***** Information supplied

/-- Rule R142: with parity other than none, or with flow control, configure (descriptor 0x40, its operands numbered as
rule R87 numbers them) returns UnsupportedFeature for any other parameter values, in any state, and writes no register
and no driver field. That a return empties the foreground's locals is the model's own (log entry 10). Parity's numbers
are those of rule R87, which the spec takes from general knowledge (log entry 14, PRESUMED). -/
def Obligations.ConfigureUnsupportedFeature : Prop :=
  ∀ (s : State) (baud : Word) (parity : Parity) (flow : Bool) (stop : StopBits),
    encode (.configure baud parity flow stop) = ⟨0x40#8, [.num baud.toNat,
      .num (match parity with | .none => 0 | .odd => 1 | .even => 2),
      .num (if flow = true then 1 else 0), .num (match stop with | .one => 0 | .two => 1)]⟩ ∧
    (s.fg.lbl = .start → (parity ≠ .none ∨ flow = true) →
      exec (.configure baud parity flow stop) s = .next { s with
        trace := s.trace ++ [.ret s.fg.k (.result .unsupportedFeature)]
        fg := ⟨s.fg.k + 1, .start, .empty⟩ })

/-- Rules R141, R143, R234: after the feature checks configure faults at CF0, in this order, on a transfer in flight,
on baud 0, on a clock below the baud rate, on a divisor above 0xFFFF; a fault changes nothing else. That a fault is a
next state with the fault set is the model's own form (log entry 8). -/
def Obligations.ConfigureFaultOrder : Prop :=
  ∀ (s : State) (baud : Word) (stop : StopBits), s.fg.lbl = .start →
    ∀ f : FaultReason → Out,
      (∀ r, f r = .next { s with fault := some ⟨r, .foreground, s.fg.k, .cf0⟩ }) →
      (s.drv.busy = true → exec (.configure baud .none false stop) s = f .configureWhileBusy) ∧
      (s.drv.busy = false → baud.toNat = 0 →
        exec (.configure baud .none false stop) s = f .configDivideByZero) ∧
      (s.drv.busy = false → 0 < baud.toNat → s.drv.clock.toNat < baud.toNat →
        exec (.configure baud .none false stop) s = f .configDivisorUnderflow) ∧
      (s.drv.busy = false → 0 < baud.toNat → 0xFFFF < s.drv.clock.toNat / baud.toNat - 1 →
        exec (.configure baud .none false stop) s = f .configDivisorOverflow)

/-! ## transmit_sync (42_sync_transmit.md) -/

/-- Rules R151, R152, R233: entering transmit_sync faults on a transfer in flight; otherwise TS0 and TS1 write
0x00010001 to txctrl whatever the configured stop-bit mode and go on to the poll, or to the return where there is no
byte. That a fault is a next state with the fault set is the model's own form (log entry 8). -/
def Obligations.SyncProgramsTransmitter : Prop :=
  ∀ (s : State) (bytes : List Byte), s.fg.lbl = .start →
    (s.drv.busy = true →
      exec (.transmitSync bytes) s =
        .next { s with fault := some ⟨.syncWhileBusy, .foreground, s.fg.k, .ts0⟩ }) ∧
    (s.drv.busy = false →
      execTimes (.transmitSync bytes) 2 s = .next { s with
        hw := { s.hw with txctrl := ⟨true, false, 1⟩ }
        trace := s.trace ++ [.mmio .foreground .write 0x08 0x00010001#32]
        fg := ⟨s.fg.k, if bytes = [] then .ts4 else .ts2, { s.fg.loc with i := 0 }⟩ })

/-- Rules R151, R153, R155: where the FIFO has room for all the bytes and no other agent steps between, transmit_sync
returns after exactly one read that saw the FIFO not full and one write for each byte, in order, the bytes queued
behind what the FIFO held; no driver field and no interrupt enable changes. That a return empties the foreground's
locals is the model's own (log entry 10). The count of free values is the model's own field (log entry 5). -/
def Obligations.SyncQueuesEveryByte : Prop :=
  ∀ (s : State) (bytes : List Byte), s.fg.lbl = .start → s.drv.busy = false →
    s.hw.txfifo.length + bytes.length ≤ s.params.txDepth →
    execTimes (.transmitSync bytes) (2 * bytes.length + 3) s = .next { s with
      hw := { s.hw with txctrl := ⟨true, false, 1⟩, txfifo := s.hw.txfifo ++ bytes }
      draws := s.draws + bytes.length
      trace := s.trace ++ [.mmio .foreground .write 0x08 0x00010001#32] ++ pollWriteEvents s.draws bytes ++
        [.ret s.fg.k .none]
      fg := ⟨s.fg.k + 1, .start, .empty⟩ }

/-- Rules R151 and R154: at TS2 one poll reads txdata; it stays at TS2 while the FIFO is full and goes on to TS3 when
it is not. The data bits of the read are a free value. The count of free values is the model's own field (log entry
5). -/
def Obligations.SyncPollsWhileFull : Prop :=
  ∀ (s : State) (bytes : List Byte), s.fg.lbl = .ts2 →
    ∀ r : Word, r = (if s.hw.txfifo.length = s.params.txDepth then 0x80000000#32 else 0#32) |||
        (Config.drawByte s.draws).setWidth 32 →
      exec (.transmitSync bytes) s = .next { s with
        draws := s.draws + 1
        trace := s.trace ++ [.mmio .foreground .read 0x00 r]
        fg := ⟨s.fg.k, if s.hw.txfifo.length = s.params.txDepth then .ts2 else .ts3, s.fg.loc⟩ }

/-- Rule R151 at TS3 and TS4: with room in the FIFO TS3 writes the byte at the index, moves the index on and goes to
TS4 after the last byte and to the next poll otherwise; TS4 returns with no result. On a full FIFO, which no run
reaches at TS3, rule R101 decides: TxOverflow and nothing else under `Fault`; under `Drop` the byte is lost and the
step goes on. That a return empties the foreground's locals is the model's own (log entry 10). That a fault is a next
state with the fault set is the model's own form (log entry 8). -/
def Obligations.SyncWritesByte : Prop :=
  ∀ (s : State) (bytes : List Byte),
    (∀ b : Byte, s.fg.lbl = .ts3 → bytes[s.fg.loc.i]? = some b →
      (s.hw.txfifo.length < s.params.txDepth →
        exec (.transmitSync bytes) s = .next { s with
          hw := { s.hw with txfifo := s.hw.txfifo ++ [b] }
          trace := s.trace ++ [.mmio .foreground .write 0x00 (b.setWidth 32)]
          fg := ⟨s.fg.k, if s.fg.loc.i + 1 = bytes.length then .ts4 else .ts2,
            { s.fg.loc with i := s.fg.loc.i + 1 }⟩ }) ∧
      (s.params.txDepth ≤ s.hw.txfifo.length → s.params.txOverflow = .fault →
        exec (.transmitSync bytes) s =
          .next { s with fault := some ⟨.txOverflow, .foreground, s.fg.k, .ts3⟩ }) ∧
      (s.params.txDepth ≤ s.hw.txfifo.length → s.params.txOverflow = .drop →
        exec (.transmitSync bytes) s = .next { s with
          trace := s.trace ++ [.mmio .foreground .write 0x00 (b.setWidth 32)]
          fg := ⟨s.fg.k, if s.fg.loc.i + 1 = bytes.length then .ts4 else .ts2,
            { s.fg.loc with i := s.fg.loc.i + 1 }⟩ })) ∧
    (s.fg.lbl = .ts4 →
      exec (.transmitSync bytes) s = .next { s with
        trace := s.trace ++ [.ret s.fg.k .none]
        fg := ⟨s.fg.k + 1, .start, .empty⟩ })

/-! ## transmit_buffer and its family (43_async_transmit.md) -/

/-- Rule R162: transmit_buffer with length 0 returns InvalidSize with the buffer it was given, in any state, in flight
or not, and touches no register and no driver field. That a return empties the foreground's locals is the model's own
(log entry 10). -/
def Obligations.ZeroLengthReturnsBuffer : Prop :=
  ∀ (s : State) (buf : Buffer), s.fg.lbl = .start →
    exec (.transmitBuffer buf 0#32) s = .next { s with
      trace := s.trace ++ [.ret s.fg.k (.resultBuffer .invalidSize (some buf))]
      fg := ⟨s.fg.k + 1, .start, .empty⟩ }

**********

● Exercise prompt
Looking at the material above, please copy exactly every line from its first line through the line containing "R143, R234: after", with both ends included and nothing else.

● Answer space
/-- Rule R142: with parity other than none, or with flow control, configure (descriptor 0x40, its operands numbered as
rule R87 numbers them) returns UnsupportedFeature for any other parameter values, in any state, and writes no register
and no driver field. That a return empties the foreground's locals is the model's own (log entry 10). Parity's numbers
are those of rule R87, which the spec takes from general knowledge (log entry 14, PRESUMED). -/
def Obligations.ConfigureUnsupportedFeature : Prop :=
  ∀ (s : State) (baud : Word) (parity : Parity) (flow : Bool) (stop : StopBits),
    encode (.configure baud parity flow stop) = ⟨0x40#8, [.num baud.toNat,
      .num (match parity with | .none => 0 | .odd => 1 | .even => 2),
      .num (if flow = true then 1 else 0), .num (match stop with | .one => 0 | .two => 1)]⟩ ∧
    (s.fg.lbl = .start → (parity ≠ .none ∨ flow = true) →
      exec (.configure baud parity flow stop) s = .next { s with
        trace := s.trace ++ [.ret s.fg.k (.result .unsupportedFeature)]
        fg := ⟨s.fg.k + 1, .start, .empty⟩ })

/-- Rules R141, R143, R234: after the feature checks configure faults at CF0, in this order, on a transfer in flight,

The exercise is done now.